Look through the data below for the string "acceptBeacon", and copy every line where it turns up.

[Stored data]
———

-- ==== Sys2Proof/Laws/Frame5.lean ====
section
/-!
SUPPORT. Frames of the operations, part 5 of 8: what each may touch (see Frame.lean). Each proof follows its operation's body.
-/

namespace Sys2Proof.Laws

open Sys2Proof.Machine

theorem State.beaconRelease_frame (a0 : _) (a1 : State) : Frame 2147557406 a1 (State.beaconRelease a0 a1) := by
  unfold State.beaconRelease
  refine Frame.ite (fun _ => ?_) (fun _ => ?_)
  · refine Frame.comp (State.record_frame _ _ _) rfl ?_
    refine Frame.comp (State.updMoor_frame _ _) rfl ?_
    exact Frame.refl _
  · exact Frame.refl _

theorem State.adoptEpoch_frame (a0 : _) (a1 : _) (a2 : State) : Frame 2151686144 a2 (State.adoptEpoch a0 a1 a2) := by
  unfold State.adoptEpoch
  refine Frame.ite (fun _ => ?_) (fun _ => ?_)
  · try extract_lets
    try extract_lets
    refine Frame.ite (fun _ => ?_) (fun _ => ?_)
    · refine Frame.comp (State.reportUnits_frame _) rfl ?_
      refine Frame.comp (State.updMoor_frame _ _) rfl ?_
      exact Frame.refl _
    · refine Frame.comp (State.updMoor_frame _ _) rfl ?_
      exact Frame.refl _
  · exact Frame.refl _

theorem State.acceptBeacon_frame (a0 : _) (a1 : _) (a2 : State) : Frame 11245265119 a2 (State.acceptBeacon a0 a1 a2) := by
  unfold State.acceptBeacon
  try extract_lets
  refine Frame.comp (State.beaconModes_frame _ _ _) rfl ?_
  refine Frame.comp (State.beaconLease_frame _ _ _) rfl ?_
  refine Frame.comp (State.beaconRelease_frame _ _) rfl ?_
  refine Frame.comp (State.updMoor_frame _ _) rfl ?_
  refine Frame.comp (State.adoptEpoch_frame _ _ _) rfl ?_
  exact Frame.refl _

theorem State.queueRewrite_frame (a0 : _) (a1 : _) (a2 : State) : Frame 6597069833566 a2 (State.queueRewrite a0 a1 a2) := by
  unfold State.queueRewrite
  try extract_lets
  refine Frame.comp (State.placeRewrite_frame _ _) rfl ?_
  refine Frame.set_path rfl (fun _ => rfl) (fun i => absurd i (by decide)) (fun i => absurd i (by decide)) ?_
  exact Frame.refl _

theorem State.mergeDone_frame (a0 : _) (a1 : _) (a2 : _) (a3 : _) (a4 : State) : Frame 34359738688 a4 (State.mergeDone a0 a1 a2 a3 a4) := by
  unfold State.mergeDone
  first | split | (dsimp +zetaDelta -proj only; split)
  · exact Frame.refl _
  · refine Frame.comp (State.formGrain_frame _ _ _ _ _) rfl ?_
    exact Frame.refl _

theorem State.deliver_frame (a0 : _) (a1 : _) (a2 : State) : Frame 8378780841951 a2 (State.deliver a0 a1 a2) := by
  unfold State.deliver
  refine Frame.ite (fun _ => ?_) (fun _ => ?_)
  · refine Frame.comp (State.readFail_frame _ _ _) rfl ?_
    refine Frame.comp (State.record_frame _ _ _) rfl ?_
    exact Frame.refl _
  · try extract_lets
    try extract_lets
    try extract_lets
    try extract_lets
    refine Frame.ite (fun _ => ?_) (fun _ => ?_)
    · first | split | (dsimp +zetaDelta -proj only; split)
      · refine Frame.comp (State.mergeDone_frame _ _ _ _ _) rfl ?_
        refine Frame.ite (fun _ => ?_) (fun _ => ?_)
        · refine Frame.set_path rfl (fun i => absurd i (by decide)) (fun i => absurd i (by decide)) (fun i => absurd i (by decide)) ?_
          first | split | (dsimp +zetaDelta -proj only; split)
          · refine Frame.comp (State.queueRewrite_frame _ _ _) rfl ?_
            refine Frame.comp (State.record_frame _ _ _) rfl ?_
            refine Frame.comp (State.dropRead_frame _ _) rfl ?_
            exact Frame.refl _
          · refine Frame.comp (State.queueRewrite_frame _ _ _) rfl ?_
            refine Frame.comp (State.record_frame _ _ _) rfl ?_
            refine Frame.comp (State.dropRead_frame _ _) rfl ?_
            exact Frame.refl _
          · refine Frame.comp (State.dropRead_frame _ _) rfl ?_
            exact Frame.refl _
        · first | split | (dsimp +zetaDelta -proj only; split)
          · refine Frame.comp (State.queueRewrite_frame _ _ _) rfl ?_
            refine Frame.comp (State.record_frame _ _ _) rfl ?_
            refine Frame.comp (State.dropRead_frame _ _) rfl ?_
            exact Frame.refl _
          · refine Frame.comp (State.queueRewrite_frame _ _ _) rfl ?_
            refine Frame.comp (State.record_frame _ _ _) rfl ?_
            refine Frame.comp (State.dropRead_frame _ _) rfl ?_
            exact Frame.refl _
          · refine Frame.comp (State.dropRead_frame _ _) rfl ?_
            exact Frame.refl _
      · refine Frame.ite (fun _ => ?_) (fun _ => ?_)
        · refine Frame.set_path rfl (fun i => absurd i (by decide)) (fun i => absurd i (by decide)) (fun i => absurd i (by decide)) ?_
          first | split | (dsimp +zetaDelta -proj only; split)
          · refine Frame.comp (State.queueRewrite_frame _ _ _) rfl ?_
            refine Frame.comp (State.record_frame _ _ _) rfl ?_
            refine Frame.comp (State.dropRead_frame _ _) rfl ?_
            exact Frame.refl _
          · refine Frame.comp (State.queueRewrite_frame _ _ _) rfl ?_
            refine Frame.comp (State.record_frame _ _ _) rfl ?_
            refine Frame.comp (State.dropRead_frame _ _) rfl ?_
            exact Frame.refl _
          · refine Frame.comp (State.dropRead_frame _ _) rfl ?_
            exact Frame.refl _
        · first | split | (dsimp +zetaDelta -proj only; split)
          · refine Frame.comp (State.queueRewrite_frame _ _ _) rfl ?_
            refine Frame.comp (State.record_frame _ _ _) rfl ?_
            refine Frame.comp (State.dropRead_frame _ _) rfl ?_
            exact Frame.refl _
          · refine Frame.comp (State.queueRewrite_frame _ _ _) rfl ?_
            refine Frame.comp (State.record_frame _ _ _) rfl ?_
            refine Frame.comp (State.dropRead_frame _ _) rfl ?_
            exact Frame.refl _
          · refine Frame.comp (State.dropRead_frame _ _) rfl ?_
            exact Frame.refl _
    · refine Frame.comp (State.giveGrain_frame _ _ _ _ _ _ _ _) rfl ?_
      refine Frame.ite (fun _ => ?_) (fun _ => ?_)
      · refine Frame.set_path rfl (fun i => absurd i (by decide)) (fun i => absurd i (by decide)) (fun i => absurd i (by decide)) ?_
        first | split | (dsimp +zetaDelta -proj only; split)
        · refine Frame.comp (State.queueRewrite_frame _ _ _) rfl ?_
          refine Frame.comp (State.record_frame _ _ _) rfl ?_
          refine Frame.comp (State.dropRead_frame _ _) rfl ?_
          exact Frame.refl _
        · refine Frame.comp (State.queueRewrite_frame _ _ _) rfl ?_
          refine Frame.comp (State.record_frame _ _ _) rfl ?_
          refine Frame.comp (State.dropRead_frame _ _) rfl ?_
          exact Frame.refl _
        · refine Frame.comp (State.dropRead_frame _ _) rfl ?_
          exact Frame.refl _
      · first | split | (dsimp +zetaDelta -proj only; split)
        · refine Frame.comp (State.queueRewrite_frame _ _ _) rfl ?_
          refine Frame.comp (State.record_frame _ _ _) rfl ?_
          refine Frame.comp (State.dropRead_frame _ _) rfl ?_
          exact Frame.refl _
        · refine Frame.comp (State.queueRewrite_frame _ _ _) rfl ?_
          refine Frame.comp (State.record_frame _ _ _) rfl ?_
          refine Frame.comp (State.dropRead_frame _ _) rfl ?_
          exact Frame.refl _
        · refine Frame.comp (State.dropRead_frame _ _) rfl ?_
          exact Frame.refl _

———

Response for this exercise
theorem State.acceptBeacon_frame (a0 : _) (a1 : _) (a2 : State) : Frame 11245265119 a2 (State.acceptBeacon a0 a1 a2) := by
  unfold State.acceptBeacon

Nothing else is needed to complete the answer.